§ **TASK DIRECTIONS**:
Among the entries below, extract exactly the lines that run from the one with "d1.acc with reads" through the one with "let d1 := dropMops", both ends included.

═════ RECORDS FOR THIS EXERCISE

-- ==== Sys2Proof/Machine/ModeOps.lean ====
section
/-! DEFINITION. Mode changes as shared operations (R341 to R360): drains, FALLOW, the power-down sequence, what power-off
leaves of the state, and the start of a warm RISE. -/

namespace Sys2Proof.Machine

/-- Change the mode, recording the cause (R341); vector 72 tells the host while the link is up. -/
def setMode (m : Mode) (cause : BitVec 8) (d : Dp) : Dp :=
  let d1 := { d with sup := { d.sup with mode := m, cause := cause } }
  if d.sup.mode ≠ .off ∧ m ≠ .off ∧ m ≠ d.sup.mode ∧ linkUp d then msix 72 d1 else d1

/-- Halted processors resume (R32, R401, R404). -/
def resumeHalted (d : Dp) : Dp := { d with que := { d.que with mps := d.que.mps.map fun m => if m = 2 then 0 else m } }

/-- Close the debug session (R401). -/
def closeDebug (d : Dp) : Dp := if d.sec.open_ then resumeHalted { d with sec := { d.sec with open_ := false } } else d

/-- DRN_LAST.cause of a cause code (R116). -/
def drainCauseOf (cause : BitVec 8) : BitVec 3 :=
  match cause.toNat with
  | 0x02 => 0
  | 0x04 => 1
  | 0x06 => 1
  | 0x08 => 2
  | 0x14 => 4
  | _ => 3

/-- Whether a media operation is done for the block itself and not for an accepted request; a TRN under way takes effect
with its end (R235). -/
def internalMop (d : Dp) (m : Mop) : Bool :=
  match m.kind with
  | .sector _ _ => false
  | .codeword _ => false
  | .peer tag _ => !(d.acc.reads.any fun r => r.tag = tag)
  | .reset _ => false
  | .rmw _ => true
  | .oldParity _ => true
  | .copy _ => true
  | .dropped => true
  | .other => true
  | .status _ => false
  | .temperature _ => false
  | .train _ _ _ => m.issued.isNone
  | .mdw _ _ _ => false
  | .harrow _ _ _ => true
  | .check _ => true
  | .scan _ => true

/-- Whether a read serves an accepted request (R70). -/
def hostRead (r : Read) : Bool :=
  match r.kind with
  | .host => true
  | .partialWr _ _ _ => true
  | .spec => false
  | .rebuild _ _ _ => false
  | .patrol _ _ => false

/-- Whether a programme goes on in DRAIN (R110): granted ones complete, abandoned ones are reissued, and journal stripes
already formed are written. -/
def progKept (p : Prog) : Bool :=
  progFlying p || p.abandoned || p.st = .worn || (match p.kind with
    | .journal _ _ => true
    | _ => false)

/-- Background engines stop (R110, R352): queued work and copies are given up, a page rewrite leaves its source
authoritative. An in-place rewrite keeps its intent (R127). -/
def stopBackground (d : Dp) : Dp :=
  let gone := d.mh.rewrites.filter fun r => !r.inPlace
  let d1 := gone.foldl (fun d r => unhold r.dst d) d
  { d1 with
    mh := { d1.mh with work := [], rewrites := d1.mh.rewrites.filter fun r => r.inPlace }
    acc := { d1.acc with reads := d1.acc.reads.filter hostRead } }

/-- Give up the media operations done for the block itself: those not issued are dropped, an issued read goes on at its
package and is told to nobody (R223). -/
def dropInternal (d : Dp) : Dp :=
  let d1 := dropMops (fun m => internalMop d m && (m.issued.isNone || !m.kind.isRead)) d
  { d1 with mops := mapIf (fun m => internalMop d m) (fun m => { m with kind := .dropped }) d1.mops }

/-- VDD_CORE is to move to a set point: its steps are those of VCORE_STEP (R25). -/
def moveVcore (target : Nat) (cause : BitVec 4) (d : Dp) : Dp := { d with fab := { d.fab with target := target, cause := cause } }

/-- The voltage of SERVE: FAB_VCORE.vset (R23). -/
def vset (c : Ctl) : Nat := rg c 0xA0000 0 10

/-- A programme that has begun and is not being carried out, nor to be reissued as abandoned, is not issued again in DRAIN; its
image is kept for reconstructions of its row (R64, R110). -/
def keepBegun (d : Dp) : Dp :=
  { d with mrg := { d.mrg with
      progs := mapIf (fun p => p.begun && !progFlying p && !p.abandoned && !(match p.kind with
        | .journal _ _ => true
        | _ => false)) (fun p => { p with st := .worn }) d.mrg.progs } }

/-- DRAIN phase A as it begins (R110): no further credits, background work stops, open deltas close, the command in hand
and the maintenance request are abandoned (R187, R280), the store in W1 and W2 begins (R298), halted processors
resume (R404), and log records not yet written are counted (R324). VDD_CORE moves to vset, so that none of it stays below
0.70 V (R24, R369; DESIGN CHOICE, log entry 124: the set point of DRAIN). -/
def beginDrain (c : Ctl) (cause : BitVec 8) (d : Dp) : Dp :=
  let d1 := moveVcore (vset c) 0 (setMode .drain cause d)
  let d2 := { d1 with
    sup := { d1.sup with
      entering := false, waking := false, warm := false, dormReq := none, drainAfterWake := none, fallowing := false,
      drainAt := d1.sup.clock, endAt := d1.sup.clock, drainCause := drainCauseOf cause, drainSeq := none, drainStripes := 0 }
    jrn := { d1.jrn with plan := none }
    lc := { d1.lc with
      flush := false, gpfClean := false, queue := [], cur := none
      outcome := if d1.lc.cur.isSome || d1.lc.queue ≠ [] then 2 else d1.lc.outcome
      lines := if d1.lc.cur.isSome || d1.lc.queue ≠ [] then (d1.lc.cur.map (·.acted)).getD 0 else d1.lc.lines }
    flt := { d1.flt with pendingAtDrain := some d1.flt.logQ.length, logQ := [] }
    sec := if d1.sec.erase && !d1.sec.eraseCommitted then { d1.sec with erase := false, retStep := 0 } else d1.sec }
  let d3 := stopCommand c .abandoned (linesActed d1) (if linkUp d2 then endBackgroundAs .retry d2 else { d2 with que := { d2.que with bg := none } })
  let d4 := dropInternal (dropProgs (fun p => !progKept p) (keepBegun (stopBackground d3)))
  let d5 := (d4.mrg.deltas.filter fun x => !x.closed).foldl (fun d x => closeDelta c 0x18 x d) d4
  let d6 := cutWrites d5
  flushAnswers c (resumeHalted (startStore false d6))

══════════

§ **EXPECTED ANSWER**:
    acc := { d1.acc with reads := d1.acc.reads.filter hostRead } }

/-- Give up the media operations done for the block itself: those not issued are dropped, an issued read goes on at its
package and is told to nobody (R223). -/
def dropInternal (d : Dp) : Dp :=
  let d1 := dropMops (fun m => internalMop d m && (m.issued.isNone || !m.kind.isRead)) d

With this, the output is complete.